You can also use `json_merge` in the constructor to patch user settings on top of the embedded file. Use the same schema, but sparse: only include items to merge/override. For example, to support a new model without updating the package:

``` json
{
    "providers": {
        "openai": {
            "model_names": {        
                "gpt-5": "gpt-5-instruct-preview"
            }
        }
    }
}
```
This is the most robust solution. Look inside `inference_providers.json` for details.
``` python
from inference_providers import ProviderList
providers = ProviderList(json_merge=open('my_custom_config.json').read())

client, name = providers.connect_to_model("gpt-5")
print(providers.get_response(client, name, "How long do we have?"))
```

# Notes

### API cheat sheet

A model is normally considered "working" if we can connect to the server, but the methods also have a `test` option that runs an inference sample to verify the API key is authorized and a valid response comes back.

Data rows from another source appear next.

@[simp] theorem sscAct_lmt (c : EventCode) : (sscAct c s).lmt = s.lmt := by
  unfold sscAct; split <;> simp [moveOnEvent_lmt]
@[simp] theorem sscAct_ppt (c : EventCode) : (sscAct c s).ppt = s.ppt := by
  unfold sscAct; split <;> simp [moveOnEvent_ppt]
@[simp] theorem sscAct_ppc (c : EventCode) : (sscAct c s).ppc = s.ppc := by
  unfold sscAct; split <;> simp [moveOnEvent_ppc]
@[simp] theorem sscAct_swi (c : EventCode) : (sscAct c s).swi = s.swi := by
  unfold sscAct; split <;> simp [moveOnEvent_swi]
@[simp] theorem sscAct_slc (c : EventCode) : (sscAct c s).slc = s.slc := by
  unfold sscAct; split <;> simp [moveOnEvent_slc]
@[simp] theorem sscAct_pending (c : EventCode) : (sscAct c s).pending = s.pending := by
  unfold sscAct; split <;> simp [moveOnEvent_pending]
@[simp] theorem sscAct_sws_schedule (c : EventCode) : (sscAct c s).sws.schedule = s.sws.schedule := by
  unfold sscAct; split <;> simp [moveOnEvent_sws_schedule]
@[simp] theorem sscAct_sws_counter (c : EventCode) : (sscAct c s).sws.counter = s.sws.counter := by
  unfold sscAct; split <;> simp [moveOnEvent_sws_counter]
@[simp] theorem sscAct_sws_latest (c : EventCode) : (sscAct c s).sws.latest = s.sws.latest := by
  unfold sscAct; split <;> simp [moveOnEvent_sws_latest]
@[simp] theorem sscAct_sws_sweep (c : EventCode) : (sscAct c s).sws.sweep = s.sws.sweep := by
  unfold sscAct; split <;> simp [moveOnEvent_sws_sweep]
@[simp] theorem sscAct_tmb_ms (c : EventCode) : (sscAct c s).tmb.ms = s.tmb.ms := by
  unfold sscAct; split <;> simp [moveOnEvent_tmb_ms]
@[simp] theorem sscAct_tmb_acc (c : EventCode) : (sscAct c s).tmb.acc = s.tmb.acc := by
  unfold sscAct; split <;> simp [moveOnEvent_tmb_acc]
@[simp] theorem sscAct_tmb_clockPeriods (c : EventCode) : (sscAct c s).tmb.clockPeriods = s.tmb.clockPeriods := by
  unfold sscAct; split <;> simp [moveOnEvent_tmb_clockPeriods]
@[simp] theorem sscAct_fnc_curves (c : EventCode) : (sscAct c s).fnc.curves = s.fnc.curves := by
  unfold sscAct; split <;> simp [moveOnEvent_fnc_curves]
@[simp] theorem sscAct_fnc_configs (c : EventCode) : (sscAct c s).fnc.configs = s.fnc.configs := by
  unfold sscAct; split <;> simp [moveOnEvent_fnc_configs]
@[simp] theorem sscAct_fnc_set (c : EventCode) : (sscAct c s).fnc.set = s.fnc.set := by
  unfold sscAct; split <;> simp [moveOnEvent_fnc_set]
@[simp] theorem sscAct_fnc_slots (c : EventCode) : (sscAct c s).fnc.slots = s.fnc.slots := by
  unfold sscAct; split <;> simp [moveOnEvent_fnc_slots]
@[simp] theorem sscAct_fnc_overrideDuty (c : EventCode) : (sscAct c s).fnc.overrideDuty = s.fnc.overrideDuty := by
  unfold sscAct; split <;> simp [moveOnEvent_fnc_overrideDuty]
@[simp] theorem sscAct_fnc_overrideTimer (c : EventCode) : (sscAct c s).fnc.overrideTimer = s.fnc.overrideTimer := by
  unfold sscAct; split <;> simp [moveOnEvent_fnc_overrideTimer]
@[simp] theorem sscAct_kms_positions (c : EventCode) : (sscAct c s).kms.positions = s.kms.positions := by
  unfold sscAct; split <;> simp [moveOnEvent_kms_positions]
@[simp] theorem sscAct_kms_translation (c : EventCode) : (sscAct c s).kms.translation = s.kms.translation := by
  unfold sscAct; split <;> simp [moveOnEvent_kms_translation]
@[simp] theorem sscAct_kms_pressCount (c : EventCode) : (sscAct c s).kms.pressCount = s.kms.pressCount := by
  unfold sscAct; split <;> simp [moveOnEvent_kms_pressCount]
@[simp] theorem sscAct_kms_releaseCount (c : EventCode) : (sscAct c s).kms.releaseCount = s.kms.releaseCount := by
  unfold sscAct; split <;> simp [moveOnEvent_kms_releaseCount]
@[simp] theorem sscAct_kms_gated (c : EventCode) : (sscAct c s).kms.gated = s.kms.gated := by
  unfold sscAct; split <;> simp [moveOnEvent_kms_gated]
@[simp] theorem sscAct_ssc_startCause (c : EventCode) : (sscAct c s).ssc.startCause = s.ssc.startCause := by
  unfold sscAct; split <;> simp [moveOnEvent_ssc_startCause]
@[simp] theorem sscAct_ssc_lowThreshold (c : EventCode) : (sscAct c s).ssc.lowThreshold = s.ssc.lowThreshold := by
  unfold sscAct; split <;> simp [moveOnEvent_ssc_lowThreshold]
@[simp] theorem sscAct_ssc_criticalThreshold (c : EventCode) : (sscAct c s).ssc.criticalThreshold = s.ssc.criticalThreshold := by
  unfold sscAct; split <;> simp [moveOnEvent_ssc_criticalThreshold]
@[simp] theorem sscAct_ssc_combinedSoc (c : EventCode) : (sscAct c s).ssc.combinedSoc = s.ssc.combinedSoc := by
  unfold sscAct; split <;> simp [moveOnEvent_ssc_combinedSoc]
@[simp] theorem sscAct_ssc_low (c : EventCode) : (sscAct c s).ssc.low = s.ssc.low := by
  unfold sscAct; split <;> simp [moveOnEvent_ssc_low]
@[simp] theorem sscAct_ssc_critical (c : EventCode) : (sscAct c s).ssc.critical = s.ssc.critical := by
  unfold sscAct; split <;> simp [moveOnEvent_ssc_critical]
@[simp] theorem sscAct_ssc_haltTimer (c : EventCode) : (sscAct c s).ssc.haltTimer = s.ssc.haltTimer := by
  unfold sscAct; split <;> simp [moveOnEvent_ssc_haltTimer]
@[simp] theorem sscAct_ssc_graceTimer (c : EventCode) : (sscAct c s).ssc.graceTimer = s.ssc.graceTimer := by
  unfold sscAct; split <;> simp [moveOnEvent_ssc_graceTimer]
@[simp] theorem sscAct_evr_policy (c : EventCode) : (sscAct c s).evr.policy = s.evr.policy := by
  unfold sscAct; split <;> simp [moveOnEvent_evr_policy]
@[simp] theorem sscAct_evr_relayA (c : EventCode) : (sscAct c s).evr.relayA = s.evr.relayA := by
  unfold sscAct; split <;> simp [moveOnEvent_evr_relayA]
@[simp] theorem sscAct_evr_relayB (c : EventCode) : (sscAct c s).evr.relayB = s.evr.relayB := by
  unfold sscAct; split <;> simp [moveOnEvent_evr_relayB]
@[simp] theorem sscAct_evr_telemetry (c : EventCode) : (sscAct c s).evr.telemetry = s.evr.telemetry := by
  unfold sscAct; split <;> simp [moveOnEvent_evr_telemetry]
@[simp] theorem sscAct_evr_rotation (c : EventCode) : (sscAct c s).evr.rotation = s.evr.rotation := by
  unfold sscAct; split <;> simp [moveOnEvent_evr_rotation]
@[simp] theorem sscAct_evr_period (c : EventCode) : (sscAct c s).evr.period = s.evr.period := by
  unfold sscAct; split <;> simp [moveOnEvent_evr_period]
@[simp] theorem sscAct_evr_periodTimer (c : EventCode) : (sscAct c s).evr.periodTimer = s.evr.periodTimer := by
  unfold sscAct; split <;> simp [moveOnEvent_evr_periodTimer]
@[simp] theorem sscAct_evr_due (c : EventCode) : (sscAct c s).evr.due = s.evr.due := by
  unfold sscAct; split <;> simp [moveOnEvent_evr_due]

It is disabled by default because the extra check makes initialization slower, but enable it if you can for more reliable connections.

``` Python
class ProviderList(verbose=False, json_override=None, json_merge=None, auto_update=False)

    # Get a list of unique model names available
    get_canonical_model_names()

    # Scan ports on the local machine for servers/proxies
    detect_local_connections(self, refresh_cache=False)

    # Get a list of provider connection options for a model
    find_model_providers(canonical_name)

    # Send a query to an existing client, blocking until the response arrives
    get_response(client, model_name, prompt)

    # Connect to a specific model using a provider with known support
    connect_to_model(canonical_name, choose_randomly=False, test=False)

    # Connect to a model from a (prioritized) list of acceptable ones
    connect_to_first_available_model(model_names, test=False)

    # Connect to the "best" model available given the user's API keys
    connect_to_ai(test=True)
```

### Canonical model names recognized
||||||
|-------------|---------------|----------------|---------------|---------------|
| gpt-3.5     | llama-2-7b    | mistral-7b     | pplx-7b       | falcon-40b    |
| gpt-4       | llama-2-13b   | mistral-tiny   | pplx-70b      | dolphin-8x7b  |
| gpt-4-32k   | llama-2-70b   | mixtral-8x7b   | deepseek-34b  | wizard-70b    |
| gpt-4-turbo | codellama-7b  | mistral-small  | phind-34b     | openchat-7b   |
| gemini-pro  | codellama-13b | mistral-medium | yi-34b        | openhermes-7b |
| claude-2.1  | codellama-34b | mistral-next   | qwen-72b      |               |
| claude-2    | codellama-70b |                |               |               |

This list is arbitrary and basically represents the models I happen to have tested. 

The "instruct" versions of models will be used if they exist. Failing that, any "chat" versions. The `-instruct` and `-chat` suffixes on model names are left off the canonical names, but the presence of one of them is always implied. **No base/completion models** are specified, only ones you can talk to.